The point is that COMPACT ON CLOSE is not conditional, and there is no prompt that asks you if you want to run it. You don't get a chance to do a backup before it runs, so if you have it turned on and it kicks in when your database is in that very rare state, you could lose data that you'd otherwise be able to recover if you did not run the compact operation.
So, in short, nobody with any understanding of Jet/ACE and compacting ever turns on COMPACT ON CLOSE.
For a single user, you can just compact as needed.
For a shared application, some kind of scheduled maintenance script is the best thing, usually running overnight on the file server. That script would make a backup of the file, then run the compact. It's quite a simple script to write in VBScript, and easily scheduled.
Last of all, if your application frequently deletes large numbers of records, in most cases that's an indication of a design error. Records that are added and deleted in regular production use are TEMPORARY DATA and don't belong in your main data file, both logically speaking and pragmatically speaking.
All of my production apps have a temp database as part of the architecture, and all temp tables are stored there. I never bother to compact the temp databases. If for some reason performance bogged down because of bloat within the temp database, I'd just copy a pristine empty copy of the temp database over top of the old one, since none of the data in there is anything other than temporary. This reduces churn and bloat in front end or back end and greatly reduces the frequency of necessary compacts on the back end data file.
On the question of how to compact, there are a number of options:
in the Access UI you can compact the currently open database (TOOLS | DATABASE UTILITIES). However, that doesn't allow you to make a backup as part of the process, and it's always a good idea to backup before compacting, just in case something goes wrong.
in the Access UI you can compact a database that is not open. This one compacts from an existing file to a new one, so when you're done you have to rename both the original and the newly compacted file (to have the new name). The FILE OPEN dialog that asks you what file to compact from does allow you to rename the file at that point, so you can do it as part of the manual process.
in code, you can use the DAO DBEngine.CompactDatabase method to do the job. This is usable from within Access VBA, or from a VBScript, or from any environment where you can use COM. You are responsible in your code for doing the backup and renaming files and so forth.
another option in code is JRO (Jet & Replication Objects), but it offers nothing in regard to compact operations that DAO doesn't already have. JRO was created as a separate library to handle Jet-specific features that were not supported in ADO itself, so if you're using ADO as your interface, the MS-recommended library for compacting would be JRO. From within Access, JRO is inappropriate for compact, as you'd already have the CompactDatabase method available, even if you don't have a DAO reference (the DBEngine is always available in Access whether or not you have a DAO reference). In other words, DBEngine.CompactDatabase can be used within Access without either a DAO or ADO reference, where as the JRO CompactDatabase method is only available with a JRO reference (or using late binding). From outside of Access, JRO may be the appropriate library.
Let me stress how important backups are. You won't need it 999 times out of 1000 (or even less often), but when you need it, you'll need it bad! So never compact without making a backup beforehand.
Finally, after any compact, it's a good idea to check the compacted file to see if there's a system table called MSysCompactErrors. This table will list any problems encountered during the compact, if there were any.
That's all I can think of regarding compact for now.

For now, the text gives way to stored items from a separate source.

/-! ### Start-step records (R451) -/

/-- STEPCLR (R444, R451): a record set to none. -/
def execStepclr (v : Word) (s : State) : Host.Outcome State Fault Refusal :=
  .next (if bit v 63 then
      modMgmt (fun m => { m with steps := m.steps.filter (fun r => ! (r.1 == field v 0 4 && r.2.1 == field v 4 8)) }) s
    else s)

/-! ### Attestation (R445, R447) -/

/-- ATTEST_REQUEST (R445, R447): a mailbox whose GO is set. -/
def execAttestRequest (fn : BitVec 5) (s : State) : Host.Outcome State Fault Refusal :=
  .next (if fn.toNat ≤ 16 && bit (vget (mailboxOf s fn.toNat) 6 0) 0 then attest fn.toNat s else s)

/-- A mailbox register written; GO asks for a report, once at a time (R445). -/
def mailboxWrite (fn i : Nat) (v : Word) (s : State) : State :=
  if i = 6 then (if bit v 0 then attest fn (modMailbox fn (fun m => vset m 6 1) s) else s)
  else if i = 4 then modMailbox fn (fun m => vset m 4 (lowBits 57 v)) s
  else if i = 7 then s
  else modMailbox fn (fun m => vset m i v) s

/-! ### Registers of a partition window (R443, R445) -/

/-- A host queue's register (R387). -/
def hqRead (h : HostQueue) (r : Nat) : Word :=
  if r = 0 then h.base else if r = 8 then packFields [(0, 32, h.rdx), (32, 1, b2n h.halt)] else if r = 16 then BitVec.ofNat 64 h.wrx else 0

/-- An event queue's index register (R436). -/
def heqIdx (q : EvQueue) : Word := packFields [(0, 16, q.tail), (16, 16, q.head), (32, 16, q.lost)]

/-- A register of a partition window, by its offset there. -/
def partRead (s : State) (p o : Nat) : Word :=
  let q := part s p
  if o = 0x00 then packFields [(0, 4, q.mapS), (16, 16, q.mapVer), (32, 16, q.mapTiled)]
  else if o = 0x08 then BitVec.ofNat 64 q.llcquota
  else if o = 0x10 then q.pgtbase
  else if o = 0x18 then setField q.tlbinv 1 1 (b2n q.tlbBusy)
  else if o = 0x28 then q.fq.base
  else if o = 0x30 then packFields [(0, 32, q.fq.tail), (32, 32, q.fq.head)]
  else if o = 0x38 then BitVec.ofNat 64 q.parklim
  else if o = 0x40 then BitVec.ofNat 64 q.plim
  else if o = 0x48 then q.preempt
  else if o = 0x50 then q.resume
  else if o = 0x58 then q.remove
  else if o = 0x60 then q.ctxbase
  else if o = 0x68 then q.snapreg
  else if o = 0x70 then q.dsreg
  else if o = 0x78 then q.ctxcfg
  else if 0x80 ≤ o && o < 0xC0 then vget q.bpcmp ((o - 0x80) / 8) 0
  else if 0x100 ≤ o && o < 0x200 then byteWord (fun k => vget q.mapList k 0) (o - 0x100)
  else if 0x200 ≤ o && o < 0x400 then vget q.tiled ((o - 0x200) / 8) 0
  else if 0x800 ≤ o && o < 0x1000 then vget q.pools ((o - 0x800) / 8) 0
  else if 0x8000 ≤ o && o < 0x8800 then hqRead (hostQueue s p ((o - 0x8000) / 32)) (o % 32)
  else if o = 0x8800 then q.heq.base
  else if o = 0x8808 then heqIdx q.heq
  else if 0x8900 ≤ o && o < 0x8940 then vget q.mailbox ((o - 0x8900) / 8) 0
  else 0

/-- A pool descriptor's word as stored: TAILX is the Weir's, reserved fields are zero (R298). -/
def poolStore (i : Nat) (old v : Word) : Word :=
  if i = 0 then lowBits 52 v else if i = 1 then setField old 0 4 (field v 0 4) else if i = 2 then lowBits 32 v else 0
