/-! ### Floats as numbers of their least unit (R68) -/

/-- The encodings of the finite magnitudes of a format are 0 to `maxEnc`; this is the magnitude in units of the least subnormal. -/
def Fmt.units (f : Fmt) (y : Nat) : Nat :=
  if y >>> f.mb = 0 then y % 2 ^ f.mb else (y % 2 ^ f.mb + 2 ^ f.mb) * 2 ^ (y >>> f.mb - 1)

/-- The number of least units in 1. -/
def Fmt.perOne (f : Fmt) : Nat := 2 ^ (f.bias + f.mb - 1)

/-- The magnitude r, of u r units, is x/d rounded by a rounding code among all the magnitudes (R71): the neighbour toward zero or away from it, or the
nearest, a tie to the even encoding. -/
def RoundsTo (rm : Nat) (neg : Bool) (u : Nat → Nat) (x d r : Nat) : Prop :=
  ((rm = 1 ∨ (rm = 2 ∧ neg = false) ∨ (rm = 3 ∧ neg = true)) → d * u r ≤ x ∧ ∀ y, d * u y ≤ x → u y ≤ u r)
  ∧ (((rm = 2 ∧ neg = true) ∨ (rm = 3 ∧ neg = false)) → x ≤ d * u r ∧ ∀ y, x ≤ d * u y → u r ≤ u y)
  ∧ (rm = 0 → ∀ y, ((d * u r : Int) - x).natAbs ≤ ((d * u y : Int) - x).natAbs
      ∧ (y ≠ r → ((d * u r : Int) - x).natAbs = ((d * u y : Int) - x).natAbs → r % 2 = 0))

/-- The magnitude r is the root of x/d, correctly rounded: between neighbours the midpoint decides, which no root meets (R141). -/
def RootRoundsTo (rm : Nat) (u : Nat → Nat) (x d r : Nat) : Prop :=
  ((rm = 1 ∨ rm = 2) → d * u r ^ 2 ≤ x ∧ ∀ y, d * u y ^ 2 ≤ x → u y ≤ u r)
  ∧ (rm = 3 → x ≤ d * u r ^ 2 ∧ ∀ y, x ≤ d * u y ^ 2 → u r ≤ u y)
  ∧ (rm = 0 → ∀ y, (u r < u y → 4 * x ≤ d * (u r + u y) ^ 2) ∧ (u y < u r → d * (u r + u y) ^ 2 ≤ 4 * x))

/-- A finite operand's signed value in units of 2^-k, where k reaches its exponent. -/
def FV.signed (k : Nat) : FV → Int
  | .fin s m e => (if s then -1 else 1) * ((m * 2 ^ (e + k).toNat : Nat) : Int)
  | _ => 0

/-- Is the operand finite, its exponent not below -k? -/
def FV.within (k : Nat) : FV → Prop
  | .fin _ _ e => 0 ≤ e + (k : Int)
  | _ => False

/-- The operand without its sign. -/
def FV.abs : FV → FV
  | .nan v => .nan v
  | .inf _ => .inf false
  | .fin _ m e => .fin false m e

/-! ### Forms that compute element by element (R35, R73, R128) -/

/-- Does a form write element q: every element, or only the one that SELD names (R35)? -/
def writesAt (f : Comp) (q : Nat) : Bool := match seldPos f with | none => true | some p => q == p

/-- The instruction ran, writing in the lanes of m of vector register D the elements that v gives, the other elements as they were, and ORing into `fpstat`
the flags of the elements it computed; e is what it does to the group besides. -/
def GivesLanes (x : Instr) (f : Comp) (s : State) (m : Mask) (w : Nat) (v : Nat → Nat → Option FRes) (e : Group → Group) : Prop :=
  ∃ (r : Nat → Word) (fl : Nat),
    (∀ l < 32, m.getLsbD l = true → ∀ q < 64 / w,
      elem (r l) q w = match v l q with | some y => y.bits % 2 ^ w | none => elem (lane (readV s f.d.toNat) l) q w)
    ∧ (∀ k < 6, fl.testBit k = true ↔ ∃ l < 32, m.getLsbD l = true ∧ ∃ q < 64 / w, ∃ y, v l q = some y ∧ y.fl.testBit k = true)
    ∧ Yields x s (popAll (vecSrcs x) (((e (s.grp.writeV f.d.toNat m r allBits)).orFp fl).passes s.cur f.len))

/-- The same with one result, in scalar register D. -/
def GivesScalar (x : Instr) (f : Comp) (s : State) (w : Nat) (v : Nat → Option FRes) (e : Group → Group) : Prop :=
  ∃ (r : Word) (fl : Nat),
    (∀ q < 64 / w, elem r q w = match v q with | some y => y.bits % 2 ^ w | none => elem (readS s f.d.toNat) q w)
    ∧ (∀ k < 6, fl.testBit k = true ↔ ∃ q < 64 / w, ∃ y, v q = some y ∧ y.fl.testBit k = true)
    ∧ Yields x s (popAll (vecSrcs x) (((e (s.grp.writeS s.cur f.d.toNat r allBits)).orFp fl).passes s.cur f.len))

/-- The sources of the lanes that compute, or of the group in a scalar or uniform form. -/
def sourcesOf (i : CompInfo) (f : Comp) (s : State) (immE wi : Nat) : List Srcs :=
  if i.scalar || f.u then [scalSrcs s i f immE wi]
  else ((List.range 32).filter (fun l => (active s f.msk.toNat).getLsbD l)).map (laneSrcs s i f immE wi)

/-- A form computes its elements of width w from the sources of each lane, or of the group in a scalar or uniform form; SELD leaves one element of them. -/
def Gives (x : Instr) (i : CompInfo) (f : Comp) (s : State) (immE wi w : Nat) (v : Srcs → Nat → Option FRes) (e : Group → Group) : Prop :=
  let v' := fun z q => if writesAt f q then v z q else none
  if i.scalar || f.u then GivesScalar x f s w (v' (scalSrcs s i f immE wi)) e
  else GivesLanes x f s (active s f.msk.toNat) w (fun l => v' (laneSrcs s i f immE wi l)) e

/-- An element of the three sources. -/
def atElem (f : Comp) (fn : Nat → Nat → Nat → FRes) (z : Srcs) (q : Nat) : Option FRes :=
  some (fn (elem z.a q f.w) (elem z.b q f.w) (elem z.c q f.w))

/-- The source element of element q of VCVT, if there is one (R143). -/
def cvtFrom (f : Comp) (q : Nat) : Option Nat :=
  let n := min (64 / tyWidth f.sty) (64 / f.w)
  let pos := (f.opf.extractLsb' 6 3).toNat
  if f.w < tyWidth f.sty then (if pos * n ≤ q ∧ q < pos * n + n then some (q - pos * n) else none)
  else if q < n then some (if tyWidth f.sty < f.w then pos * n + q else q) else none

/-- The product x of R143 of a source element. -/
def cvtX (f : Comp) (z : Srcs) (k : Nat) : FV :=
  let v := valueOf f.sty (elem z.a k (tyWidth f.sty))
  if f.opf.getLsbD 5 then v.mul (valueOf 10 (elem z.b 0 32)) else v

/-- How a conversion to a floating type overflows: the narrow types saturate unless `.nsat` (R72). -/
def narrowOv (ty : Nat) (nsat : Bool) : Ov := if [8, 9, 12, 13, 14].contains ty then (if nsat then .nsat else .sat) else .ieee

/-! ### Memory forms -/

/-- The group after an instruction that leaves an operation outstanding: its queues popped, its region ended where it ends one (R24, R42, R320); w is
the state in which the operation is made. -/
def Group.leaving (g : Group) (x : Instr) (w : State) (cf : Nat) (l : Len) (o : Op) : Group :=
  (popAll (vecSrcs x) ((g.starts w cf o).passes w.cur l)).closes x

/-- Every address is canonical, aligned and translated with its rights: the accesses, lane by lane (R167). -/
def Reaches (s : State) (vas : List (Nat × Nat)) (size : Nat) (nd : Need) (accs : List LaneAcc) : Prop :=
  accs.map (fun a => (a.lane, a.va)) = vas ∧ ∀ a ∈ accs, canonical a.va = true ∧ a.va % size = 0
    ∧ ∃ pa, xlate s (some s.grp.core) s.grp.part a.va size nd = .ok pa a.sreq ∧ a.pa = canonPa s pa

/-- The lanes of some addresses. -/
def lanesAt (vas : List (Nat × Nat)) : Mask := maskOf (fun l => vas.any (fun v => v.1 == l))

/-- The lowest lane's address. -/
def firstAt (vas : List (Nat × Nat)) : Nat := (vas.head?.map Prod.snd).getD 0

/-- Has an address no translation, its walk not refused by the access tables (R314, R438)? -/
def missesAt (s : State) (va : Nat) : Bool := (lookup s (some s.grp.core) s.grp.part va).isNone && ! walkRefused s s.grp.part va

/-- Is an address refused by the rights of its page or by the access tables (R313, R439)? -/
def refusedAt (s : State) (size : Nat) (nd : Need) (va : Nat) : Bool := xlate s (some s.grp.core) s.grp.part va size nd == .refused

/-- The forms with one address for each lane: what they need, and ACC of a record (R313, R319, R439). -/
def laneForms : List ((MemF → Instr) × Need × Nat) :=
  [(.ld, needLoad, 0), (.st, needStore, 1)]
    ++ ([.atomAdd, .atomMin, .atomMax, .atomAnd, .atomOr, .atomXor, .atomXchg, .atomFaddF32, .atomFaddBf16, .atomQadd, .redAdd, .redMin, .redMax, .redAnd,
        .redOr, .redXor, .redXchg, .redFaddF32, .redFaddBf16, .redQadd, .acas] : List (MemF → Instr)).map (fun c => (c, needAtomic, 2))

/-- The forms with one address: its size too. -/
def oneForms : List ((MemF → Instr) × (MemF → Nat) × Need × Nat) :=
  [(.ldu, fun f => tyBytes f.ty.toNat, needLoad, 0), (.stu, fun f => tyBytes f.ty.toNat, needStore, 1), (.sigp, fun _ => 8, needAtomic, 2),
    (.sigw, fun _ => 8, needWatch, 0), (.publ, fun _ => 8, needStore, 1)]

/-- The atomics and reductions with their operation and whether they return the old value (R59, R188, R192). -/
def atomForms : List ((MemF → Instr) × AtomKind × Bool) :=
  [(.atomAdd, .rmw 0, true), (.atomMin, .rmw 1, true), (.atomMax, .rmw 2, true), (.atomAnd, .rmw 3, true), (.atomOr, .rmw 4, true),
    (.atomXor, .rmw 5, true), (.atomXchg, .rmw 6, true), (.atomFaddF32, .rmw 7, true), (.atomFaddBf16, .rmw 8, true), (.atomQadd, .rmw 9, true),
    (.redAdd, .rmw 0, false), (.redMin, .rmw 1, false), (.redMax, .rmw 2, false), (.redAnd, .rmw 3, false), (.redOr, .rmw 4, false),
    (.redXor, .rmw 5, false), (.redXchg, .rmw 6, false), (.redFaddF32, .rmw 7, false), (.redFaddBf16, .rmw 8, false), (.redQadd, .rmw 9, false),
    (.acas, .cas, true)]

/-- The acquire of a load or a wait, if it has one (R170). -/
def acquired (f : MemF) (s : State) : State := match acqOf f with | some scope => acquireNow scope s | none => s

/-- The release that an order asks for, if it does (R170, R269). -/
def released (b : Bool) (f : MemF) (s : State) : State := if b then releaseNow f.scope.toNat s else s

/-- A global load's accesses with the words read for them (R168, R172, R174). -/
def gatherOf (f : MemF) (scalar valid : Bool) (s : State) (accs : List LaneAcc) (got : List (Nat × TWord)) (mine : List (Nat × List Byte)) : Gather :=
  { d := f.d.toNat, scalar := scalar, ty := f.ty.toNat, nv := f.nv, valid := valid, acq := acqOf f, tmpl := complTrap s 0 0 0, rdis := f.rdis.toNat, accs := accs, got := got,
    mine := mine, no := [] }

/-- The word of a load's access: what was read, under the slot's own buffered bytes (R172). -/
def Gather.word (g : Gather) (a : LaneAcc) : TWord := overlay g.mine a.pa ((assocGet (a.pa / 8 * 8) g.got).getD ⟨0, 0⟩)

/-- An atomic as it is issued (R187, R190). -/
def atomOf (f : MemF) (k : AtomKind) (ty qm : Nat) (ret : Bool) (reqs : List AtomReq) (va : Nat) (ticket : Option Nat) (s : State) : Op :=
  let a : AtomOp := {
    kind := k, ty := ty, ret := ret, nv := f.nv, d := f.d.toNat, qmode := qm, ticket := ticket,
    acq := (if f.ord == 1 || f.ord == 3 || f.ord == 4 then some f.scope.toNat else none), tmpl := complTrap s 0 0 va, reqs := reqs }
  let o : Op := { Op.new (.atomic a) with isLoad := ret, isWrite := true, ret := ret && k != .cas }
  if reqs.isEmpty then { atomDone a o with isLoad := ret, isWrite := true, ret := o.ret } else o
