/-- R59, R188, R191, R192: what an operation does to one element of a word: the sum, the bounds, the bit operations and the exchange of its type,
binary32 and bf16 sums rounded to nearest, exact rationals under `qmode`; ACAS writes where the compare holds and leaves the word, and its postmark,
where it fails (DEDUCED, log entry 28); a mismatch leaves it. -/
def Obligations.AtomicResults : Prop :=
  (∀ (ty e : Nat) (t : TWord) (v n : Word), ty < 8 → e < 64 / tyWidth ty → mismatch false t = false →
    let w := tyWidth ty
    let a : BitVec w := t.data.extractLsb' (e * w) w
    let b : BitVec w := v.extractLsb' 0 w
    let z : BitVec w := 0
    let c0 : Comp :=
      { len := .l64, d := 0, a := 0, b := 0, ty := 0, msk := 0, cf := 0, u := false
        ax := false, bx := false, rm := 0, ow := false, qr := 0, opf := 0, w1 := 0, w2 := 0 }
    let sg := tySigned ty
    let put := fun (r : BitVec w) => ({ bad := false, put := some (stamped (setElem t.data e w r.toNat)), fl := 0 } : AtomRes)
    atomWord (.rmw 0) ty 0 e false t v n = put (addE c0 w sg a b z) ∧ atomWord (.rmw 1) ty 0 e false t v n = put (minE c0 w sg a b z)
    ∧ atomWord (.rmw 2) ty 0 e false t v n = put (maxE c0 w sg a b z) ∧ atomWord (.rmw 3) ty 0 e false t v n = put (andE c0 w sg a b z)
    ∧ atomWord (.rmw 4) ty 0 e false t v n = put (orE c0 w sg a b z) ∧ atomWord (.rmw 5) ty 0 e false t v n = put (xorE c0 w sg a b z)
    ∧ atomWord (.rmw 6) ty 0 e false t v n = put b
    ∧ (a = b → atomWord .cas ty 0 e false t v n = put (n.extractLsb' 0 w))
    ∧ (a ≠ b → atomWord .cas ty 0 e false t v n = { bad := false, put := none, fl := 0 }))
  ∧ (∀ (e q : Nat) (t : TWord) (v n : Word), mismatch false t = false →
      (atomWord (.rmw 7) 10 q e false t v n = let r := fAdd 0 (fmtOf 10) (elem t.data e 32) (elem v 0 32) 0
        { bad := false, put := some (stamped (setElem t.data e 32 r.bits)), fl := r.fl })
      ∧ (atomWord (.rmw 8) 9 q e false t v n = let r := fAdd 0 (fmtOf 9) (elem t.data e 16) (elem v 0 16) 0
        { bad := false, put := some (stamped (setElem t.data e 16 r.bits)), fl := r.fl })
      ∧ (∀ ty ∈ [10, 11], atomWord (.rmw 6) ty q e false t v n
          = { bad := false, put := some (stamped (setElem t.data e (tyWidth ty) (elem v 0 (tyWidth ty)))), fl := 0 })
      ∧ ∀ ty ∈ [10, 11], atomWord (.rmw 9) ty q e false t v n = let r := qBin QV.add (qPay ty) q (elem t.data e (tyWidth ty)) (elem v 0 (tyWidth ty)) 0
          { bad := false, put := some (stamped (setElem t.data e (tyWidth ty) r.bits)), fl := r.fl })
  ∧ (∀ (k : AtomKind) (ty q e : Nat) (b : Bool) (t : TWord) (v n : Word), mismatch b t = true →
      atomWord k ty q e b t v n = { bad := true, put := none, fl := 0 })
  ∧ ∀ (w e : Nat) (d r : Word), w ∈ [8, 16, 32, 64] → e < 64 / w →
      (setElem d e w r.toNat).extractLsb' (e * w) w = r.extractLsb' 0 w
      ∧ ∀ k < 64, (k < e * w ∨ e * w + w ≤ k) → (setElem d e w r.toNat).getLsbD k = d.getLsbD k

/-- R187, R188, R191: ATOMIC_PERFORM of an operation with one lane at home here: the word is read where every copy of the issuing core has been written back, the
operation's word is written there as one step, the flags it raises are ORed into the group's, and the operation holds the old element; of an
operation with more lanes, those at home here are done in lane order. A reduction's mismatch waits until its record finds room (R319). -/
def Obligations.AtomicsPerform : Prop :=
  (∀ (s : State) (o : Op) (a : AtomOp) (r : AtomReq), s.grp.op o.id = some o → o.kind = .atomic a → a.reqs = [r] → atomReady s s.grp o = true →
    let f := flushLine s.grp.core (lineNo s r.acc.pa) s
    let m := homeWord f r.acc.pa
    let z := atomWord a.kind a.ty a.qmode (elemIx a.ty r.acc.pa) r.acc.sreq m r.operand r.newVal
    let h := match z.put with | some v => homeWrite (accept f r.acc.pa) r.acc.pa v | none => accept f r.acc.pa
    let b := { a with reqs := [{ r with done := true, old := loadElem a.ty r.acc.pa m.data, bad := z.bad }] }
    (a.ret = false → z.bad = true → faultRoom f s.grp.part = true) → ∃ t, exec (.atomicPerform o.id) s = .next t
      ∧ ((a.ret = true ∨ z.bad = false) → MemorySame h t)
      ∧ t.grp = { (if a.kind = .rmw 9 then s.grp.orQ z.fl else s.grp.orFp z.fl) with
                    ops := s.grp.ops.map (fun p => if p.id = o.id then atomDone b p else p) })
  ∧ ∀ (s : State) (o : Op), s.grp.op o.id = some o → atomReady s s.grp o = true →
      exec (.atomicPerform o.id) s = .next (performAtomic s.grp o s)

Open the mdb and do a 'Compact and Repair'. This will reduce the size of the mdb.
You can also set the 'Compact on Close' option to on (off by default).
Here is a link to some additional information:
http://www.trcb.com/computers-and-technology/data-recovery/ways-to-compact-and-repair-an-access-database-27384.htm

The Microsoft Access database engine provides a CompactDatabase method that makes a compact copy of the database file. The database file must be closed before calling CompactDatabase.
Documentation:
Pages on microsoft.com about "Compact and Repair Database"
DBEngine.CompactDatabase Method (DAO)
Here's a Python script that uses DAO to copy and compact MDB files:
import os.path
import sys
import win32com.client
# Access 97: DAO.DBEngine.35
# Access 2000/2003: DAO.DBEngine.36
# Access 2007: DAO.DBEngine.120
daoEngine = win32com.client.Dispatch('DAO.DBEngine.36')
if len(sys.argv) != 3:
print("Uses Microsoft DAO to copy the database file and compact it.")
print("Usage: %s DB_FILE FILE_TO_WRITE" % os.path.basename(sys.argv[0]))
sys.exit(2)
(src_db_path, dest_db_path) = sys.argv[1:]
print('Using database "%s", compacting to "%s"' % (src_db_path, dest_db_path))
daoEngine.CompactDatabase(src_db_path, dest_db_path)
print("Done")

With python you can compact with the pypyodbc libary (either .mdb or .accdb)
import pypyodbc
pypyodbc.win_compact_mdb('C:\\data\\database.accdb','C:\\data\\compacted.accdb')
(source)
Then you can copy compacted.accdb back to database.accdb with shutil:
import shutil
shutil.copy2('C:\\data\\compacted.accdb','C:\\data\\database.accdb')
(source)
Note: As far as I know for Access DB with ODBC, python and its libraries must be 32bit (link). Also, these steps probably only work with Windows OS.

Related

Internal Data Redundancy happens in Microsoft Access

We are using ms access2010 and we are having unnecessary 50% increase of the data file problem
every day. We use the compact and repair process on a daily basis at every nights.
But almost every day, in the middle of day, when this huge increase happens and performance
is badly affected we have to run this process again manually,after that this huge size difference disappears. I suspect the problem would be because of the internal behaviour of Access engine while updating data.
Can anyone please explain to me when updating a record how much space is wasted internally by
data base engine?
For instance, suppose we have a record of 100 bytes, when we update it somehow and the size decreases to 80 how much will the wasted space be? is it 20 or much more than that?
Conversely, when we increase a data record by update will it be any wasted space created by the update process in data file?
any idea or suggestion on how to boost the performance would be appreciated.
You can run C&R via VBA
Public Sub CompactDB()
CommandBars("Menu Bar").Controls("Tools").Controls("Database utilities").Controls("Compact and repair database...").accDoDefaultAction
End Sub
Reasons your database can bloat (compacting only solves some of this -- decompiling / recompiling is necessary for the rest, if you code / use macros).
MS Access is file-based, not server transaction based, so you're
always writing and rewriting to the hard drive for a variable space.
To get around this, switch to MS Access ADP files using either MDSE,
which you can install from the MS Office Professional CD by browsing
to it on the CD (not part of the installation wizard), or, hook the
database up to a server, such as SqlServer. You'll have to build a
new MS Access document of type ADP (as opposed to MDB). Doing so
puts you in a different developmental regime, however, than you're
used to, so read about this before doing it.
Compiling. Using macros plus the "compile in background" option is no different than compiling your MS Access project by having coded in Access Basic, Visual Basic for Access, or Visual Basic using the VB Editor that comes with MS Access.
Whatever changes you made last time remain as compiled pseudocode, so you are pancaking one change on top of another, even though you only are playing with the lastest version of your code.
Queries, especially large queries, take up space when they're run which is never reclaimed until you compact. You can make your queries more efficient, but you'll never get away from this completely.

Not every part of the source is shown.